We are exposed to fluctuations in currency exchange rates.
A significant portion of our business is conducted outside the United States. Although most of our revenue is transacted in U.S. dollars, we may be exposed to currency exchange fluctuations in the future as business practices evolve and we are forced to transact business in local currencies. Moreover, the majority of our expenses are denominated in foreign currencies, mainly New Israeli Shekel (NIS), Euro and British Pound, which subjects us to the risks of foreign currency fluctuations. Our primary expenses paid in the NIS, Euro and British Pound are employee salaries. Increases in the volatility of the exchange rates of the NIS, Euro and British Pound versus the U.S. dollar could have an adverse effect on the expenses and liabilities that we incur in NIS, Euro and British Pound when remeasured into U.S. dollars for financial reporting purposes. We have instituted a foreign cash flow hedging program to minimize the effects of currency fluctuations. However, hedging transactions may not successfully mitigate losses caused by currency fluctuations, and our hedging positions may be partial or may not exist at all in the future. We also review our monthly expected non-U.S. dollar denominated expenditure and look to hold equivalent non-U.S. dollar cash balances to mitigate currency fluctuations. We expect to continue to experience the effect of exchange rate currency fluctuations on an annual and quarterly basis.
If we are unable to meet the changing needs of our end-users or address evolving market demands, our business may be harmed.

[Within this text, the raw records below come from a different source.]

/-- The bits of a word with a CrOp below its opcode (R261 to R267). -/
def crBits (op : Nat) (o : CrOp) : Lane :=
  .ofNat 32 (op * 2 ^ 26 + o.d.toNat * 2 ^ 21 + o.s.toNat * 2 ^ 16 + o.t.toNat * 2 ^ 11 + o.qd.toNat * 2 ^ 10 + o.qs.toNat * 2 ^ 9 + o.qt.toNat * 2 ^ 8)

/-- The bits of a word with a CiOp below its opcode (R261 to R267). -/
def ciBits (op : Nat) (o : CiOp) : Lane :=
  .ofNat 32 (op * 2 ^ 26 + o.d.toNat * 2 ^ 21 + o.s.toNat * 2 ^ 16 + o.imm.toNat)

/-- The bits of a word with a ShOp below its opcode (R261 to R267). -/
def shBits (op : Nat) (o : ShOp) : Lane :=
  .ofNat 32 (op * 2 ^ 26 + o.d.toNat * 2 ^ 21 + o.s.toNat * 2 ^ 16 + o.k.toNat)

/-- The bits of a word with a CbOp below its opcode (R261 to R267). -/
def cbBits (op : Nat) (o : CbOp) : Lane :=
  .ofNat 32 (op * 2 ^ 26 + o.a.toNat * 2 ^ 21 + o.b.toNat * 2 ^ 16 + o.off.toNat)

/-- The bits of a word with a LdsOp below its opcode (R261 to R267). -/
def ldsBits (op : Nat) (o : LdsOp) : Lane :=
  .ofNat 32 (op * 2 ^ 26 + o.v.toNat * 2 ^ 21 + o.b.toNat * 2 ^ 16 + o.sz.toNat * 2 ^ 14 + o.sx.toNat * 2 ^ 13 + o.off.toNat)

/-- The bits of a word with a StsOp below its opcode (R261 to R267). -/
def stsBits (op : Nat) (o : StsOp) : Lane :=
  .ofNat 32 (op * 2 ^ 26 + o.v.toNat * 2 ^ 21 + o.b.toNat * 2 ^ 16 + o.sz.toNat * 2 ^ 14 + o.off.toNat)

/-- The bits of a word with a SemOp below its opcode (R261 to R267). -/
def semBits (op : Nat) (o : SemOp) : Lane :=
  .ofNat 32 (op * 2 ^ 26 + o.sm.toNat * 2 ^ 20 + o.s.toNat * 2 ^ 15 + o.mask.toNat * 2 ^ 11 + o.scope.toNat * 2 ^ 8)

/-- The bits of a word with a LdOp below its opcode (R261 to R267). -/
def ldBits (op : Nat) (o : LdOp) : Lane :=
  .ofNat 32 (op * 2 ^ 26 + o.dly.toNat * 2 ^ 23 + o.popR.toNat * 2 ^ 21 + o.pushR.toNat * 2 ^ 19 + o.m.toNat * 2 ^ 15 + o.a.toNat * 2 ^ 11 + o.p.toNat * 2 ^ 8 + o.rn.toNat)

/-- The bits of a word with a LdNOp below its opcode (R261 to R267). -/
def ldnBits (op : Nat) (o : LdNOp) : Lane :=
  .ofNat 32 (op * 2 ^ 26 + o.dly.toNat * 2 ^ 23 + o.popR.toNat * 2 ^ 21 + o.pushR.toNat * 2 ^ 19 + o.a.toNat * 2 ^ 11 + o.p.toNat * 2 ^ 8 + o.rn.toNat)

/-- The bits of a word with a LdPOp below its opcode (R261 to R267). -/
def ldpBits (op : Nat) (o : LdPOp) : Lane :=
  .ofNat 32 (op * 2 ^ 26 + o.dly.toNat * 2 ^ 23 + o.popR.toNat * 2 ^ 21 + o.pushR.toNat * 2 ^ 19 + o.a.toNat * 2 ^ 11 + o.p.toNat * 2 ^ 8)

/-- The bits of a word with a StOp below its opcode (R261 to R267). -/
def stBits (op : Nat) (o : StOp) : Lane :=
  .ofNat 32 (op * 2 ^ 26 + tokBits o.tok + o.m.toNat * 2 ^ 15 + o.a.toNat * 2 ^ 11 + o.p.toNat * 2 ^ 8 + o.rn.toNat)

/-- The bits of a word with a StNOp below its opcode (R261 to R267). -/
def stnBits (op : Nat) (o : StNOp) : Lane :=
  .ofNat 32 (op * 2 ^ 26 + tokBits o.tok + o.a.toNat * 2 ^ 11 + o.p.toNat * 2 ^ 8 + o.rn.toNat)

/-- The bits of a word with a StZOp below its opcode (R261 to R267). -/
def stzBits (op : Nat) (o : StZOp) : Lane :=
  .ofNat 32 (op * 2 ^ 26 + tokBits o.tok + o.m.toNat * 2 ^ 15 + o.a.toNat * 2 ^ 11 + o.p.toNat * 2 ^ 8)

/-- The bits of a word with a CeOp below its opcode (R261 to R267). -/
def ceBits (op : Nat) (o : CeOp) : Lane :=
  .ofNat 32 (op * 2 ^ 26 + o.ch.toNat * 2 ^ 18 + o.sw.toNat * 2 ^ 12 + o.sr.toNat * 2 ^ 6 + o.scope.toNat * 2 ^ 3 + o.now.toNat * 2 ^ 2 + o.nor.toNat * 2 ^ 1 + o.chv.toNat)

/-- The extension of a word with a CeOp (R263, R267). -/
def ceExt (o : CeOp) : Lane :=
  .ofNat 32 (o.rel.toNat * 2 ^ 31 + o.rmask.toNat * 2 ^ 27 + o.fn.toNat * 2 ^ 20 + o.thr.toNat)

/-- The bits of a word with a VxOp below its opcode (R261 to R267). -/
def vxBits (op : Nat) (o : VxOp) : Lane :=
  .ofNat 32 (op * 2 ^ 26 + tokBits o.tok + o.et.toNat * 2 ^ 15 + o.rnd.toNat * 2 ^ 12 + o.fn.toNat)

/-- The extension of a word with a VxOp (R263, R267). -/
def vxExt (o : VxOp) : Lane :=
  .ofNat 32 (o.d.toNat * 2 ^ 24 + o.a.toNat * 2 ^ 16 + o.b.toNat * 2 ^ 8 + o.c.toNat)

The markets for programmable DSP cores and application IP are characterized by rapidly changing technology, emerging markets and new and developing end-user needs, and requiring significant expenditure for research and development. We cannot assure you that we will be able to introduce systems and solutions that reflect prevailing industry standards on a timely basis, meet the specific technical requirements of our end-users or avoid significant losses due to rapid decreases in market prices of our products, and our failure to do so may seriously harm our business.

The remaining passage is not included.